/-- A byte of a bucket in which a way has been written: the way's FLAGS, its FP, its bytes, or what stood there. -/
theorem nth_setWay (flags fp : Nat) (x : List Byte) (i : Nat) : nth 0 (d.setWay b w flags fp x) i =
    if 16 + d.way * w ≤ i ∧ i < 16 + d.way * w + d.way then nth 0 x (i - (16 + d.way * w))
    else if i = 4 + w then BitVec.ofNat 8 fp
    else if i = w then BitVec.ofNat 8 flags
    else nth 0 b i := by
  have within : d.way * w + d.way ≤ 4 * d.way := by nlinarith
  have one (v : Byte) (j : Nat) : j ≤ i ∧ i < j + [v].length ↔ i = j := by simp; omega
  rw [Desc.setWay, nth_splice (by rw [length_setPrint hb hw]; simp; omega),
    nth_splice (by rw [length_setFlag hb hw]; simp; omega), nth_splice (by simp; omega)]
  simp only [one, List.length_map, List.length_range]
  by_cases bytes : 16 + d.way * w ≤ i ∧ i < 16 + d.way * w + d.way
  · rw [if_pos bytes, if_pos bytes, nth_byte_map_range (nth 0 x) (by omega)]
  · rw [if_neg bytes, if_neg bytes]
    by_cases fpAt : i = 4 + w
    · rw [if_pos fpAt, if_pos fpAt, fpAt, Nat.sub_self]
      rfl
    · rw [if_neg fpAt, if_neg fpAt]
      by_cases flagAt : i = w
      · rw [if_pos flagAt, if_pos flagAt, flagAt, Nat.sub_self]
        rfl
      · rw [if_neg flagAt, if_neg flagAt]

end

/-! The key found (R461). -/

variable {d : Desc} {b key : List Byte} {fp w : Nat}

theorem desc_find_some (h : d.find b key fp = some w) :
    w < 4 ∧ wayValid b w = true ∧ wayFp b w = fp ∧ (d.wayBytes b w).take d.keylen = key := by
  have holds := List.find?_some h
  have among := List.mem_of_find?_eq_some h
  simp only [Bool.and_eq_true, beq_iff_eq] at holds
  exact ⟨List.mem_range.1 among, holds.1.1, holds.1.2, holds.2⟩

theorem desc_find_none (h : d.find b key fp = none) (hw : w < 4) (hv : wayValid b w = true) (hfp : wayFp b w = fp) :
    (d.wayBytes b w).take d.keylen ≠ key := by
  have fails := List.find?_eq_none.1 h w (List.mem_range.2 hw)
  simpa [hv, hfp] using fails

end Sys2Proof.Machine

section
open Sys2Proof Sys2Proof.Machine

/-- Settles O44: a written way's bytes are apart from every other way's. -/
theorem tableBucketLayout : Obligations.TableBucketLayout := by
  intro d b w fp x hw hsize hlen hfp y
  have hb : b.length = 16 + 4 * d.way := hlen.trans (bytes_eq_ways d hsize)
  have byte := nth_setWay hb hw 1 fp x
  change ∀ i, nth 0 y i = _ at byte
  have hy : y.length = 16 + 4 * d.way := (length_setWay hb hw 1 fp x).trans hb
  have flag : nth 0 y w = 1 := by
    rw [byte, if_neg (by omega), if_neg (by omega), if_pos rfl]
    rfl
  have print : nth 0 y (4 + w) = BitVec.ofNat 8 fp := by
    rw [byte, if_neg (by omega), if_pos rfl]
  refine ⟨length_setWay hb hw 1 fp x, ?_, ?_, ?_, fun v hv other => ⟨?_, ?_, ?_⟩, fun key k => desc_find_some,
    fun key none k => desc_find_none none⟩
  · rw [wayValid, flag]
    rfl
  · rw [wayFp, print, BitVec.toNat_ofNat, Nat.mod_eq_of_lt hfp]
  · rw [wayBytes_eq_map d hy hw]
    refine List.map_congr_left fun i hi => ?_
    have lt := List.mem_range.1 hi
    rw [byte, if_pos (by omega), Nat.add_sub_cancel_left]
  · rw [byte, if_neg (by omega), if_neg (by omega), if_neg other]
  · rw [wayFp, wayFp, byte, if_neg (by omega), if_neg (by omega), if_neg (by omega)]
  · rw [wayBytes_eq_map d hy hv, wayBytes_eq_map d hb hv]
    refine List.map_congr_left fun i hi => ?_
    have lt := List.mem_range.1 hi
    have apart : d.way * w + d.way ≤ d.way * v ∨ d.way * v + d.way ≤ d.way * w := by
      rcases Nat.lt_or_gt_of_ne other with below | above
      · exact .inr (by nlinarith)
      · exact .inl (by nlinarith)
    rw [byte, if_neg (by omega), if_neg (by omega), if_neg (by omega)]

» **Work required**
Every line of the material should come back unchanged.

» **Task answer**
/-- A byte of a bucket in which a way has been written: the way's FLAGS, its FP, its bytes, or what stood there. -/
theorem nth_setWay (flags fp : Nat) (x : List Byte) (i : Nat) : nth 0 (d.setWay b w flags fp x) i =
    if 16 + d.way * w ≤ i ∧ i < 16 + d.way * w + d.way then nth 0 x (i - (16 + d.way * w))
    else if i = 4 + w then BitVec.ofNat 8 fp
    else if i = w then BitVec.ofNat 8 flags
    else nth 0 b i := by
  have within : d.way * w + d.way ≤ 4 * d.way := by nlinarith
  have one (v : Byte) (j : Nat) : j ≤ i ∧ i < j + [v].length ↔ i = j := by simp; omega
  rw [Desc.setWay, nth_splice (by rw [length_setPrint hb hw]; simp; omega),
    nth_splice (by rw [length_setFlag hb hw]; simp; omega), nth_splice (by simp; omega)]
  simp only [one, List.length_map, List.length_range]
  by_cases bytes : 16 + d.way * w ≤ i ∧ i < 16 + d.way * w + d.way
  · rw [if_pos bytes, if_pos bytes, nth_byte_map_range (nth 0 x) (by omega)]
  · rw [if_neg bytes, if_neg bytes]
    by_cases fpAt : i = 4 + w
    · rw [if_pos fpAt, if_pos fpAt, fpAt, Nat.sub_self]
      rfl
    · rw [if_neg fpAt, if_neg fpAt]
      by_cases flagAt : i = w
      · rw [if_pos flagAt, if_pos flagAt, flagAt, Nat.sub_self]
        rfl
      · rw [if_neg flagAt, if_neg flagAt]

end

/-! The key found (R461). -/

variable {d : Desc} {b key : List Byte} {fp w : Nat}

theorem desc_find_some (h : d.find b key fp = some w) :
    w < 4 ∧ wayValid b w = true ∧ wayFp b w = fp ∧ (d.wayBytes b w).take d.keylen = key := by
  have holds := List.find?_some h
  have among := List.mem_of_find?_eq_some h
  simp only [Bool.and_eq_true, beq_iff_eq] at holds
  exact ⟨List.mem_range.1 among, holds.1.1, holds.1.2, holds.2⟩

theorem desc_find_none (h : d.find b key fp = none) (hw : w < 4) (hv : wayValid b w = true) (hfp : wayFp b w = fp) :
    (d.wayBytes b w).take d.keylen ≠ key := by
  have fails := List.find?_eq_none.1 h w (List.mem_range.2 hw)
  simpa [hv, hfp] using fails

end Sys2Proof.Machine

section
open Sys2Proof Sys2Proof.Machine

/-- Settles O44: a written way's bytes are apart from every other way's. -/
theorem tableBucketLayout : Obligations.TableBucketLayout := by
  intro d b w fp x hw hsize hlen hfp y
  have hb : b.length = 16 + 4 * d.way := hlen.trans (bytes_eq_ways d hsize)
  have byte := nth_setWay hb hw 1 fp x
  change ∀ i, nth 0 y i = _ at byte
  have hy : y.length = 16 + 4 * d.way := (length_setWay hb hw 1 fp x).trans hb
  have flag : nth 0 y w = 1 := by
    rw [byte, if_neg (by omega), if_neg (by omega), if_pos rfl]
    rfl
  have print : nth 0 y (4 + w) = BitVec.ofNat 8 fp := by
    rw [byte, if_neg (by omega), if_pos rfl]
  refine ⟨length_setWay hb hw 1 fp x, ?_, ?_, ?_, fun v hv other => ⟨?_, ?_, ?_⟩, fun key k => desc_find_some,
    fun key none k => desc_find_none none⟩
  · rw [wayValid, flag]
    rfl
  · rw [wayFp, print, BitVec.toNat_ofNat, Nat.mod_eq_of_lt hfp]
  · rw [wayBytes_eq_map d hy hw]
    refine List.map_congr_left fun i hi => ?_
    have lt := List.mem_range.1 hi
    rw [byte, if_pos (by omega), Nat.add_sub_cancel_left]
  · rw [byte, if_neg (by omega), if_neg (by omega), if_neg other]
  · rw [wayFp, wayFp, byte, if_neg (by omega), if_neg (by omega), if_neg (by omega)]
  · rw [wayBytes_eq_map d hy hv, wayBytes_eq_map d hb hv]
    refine List.map_congr_left fun i hi => ?_
    have lt := List.mem_range.1 hi
    have apart : d.way * w + d.way ≤ d.way * v ∨ d.way * v + d.way ≤ d.way * w := by
      rcases Nat.lt_or_gt_of_ne other with below | above
      · exact .inr (by nlinarith)
      · exact .inl (by nlinarith)
    rw [byte, if_neg (by omega), if_neg (by omega), if_neg (by omega)]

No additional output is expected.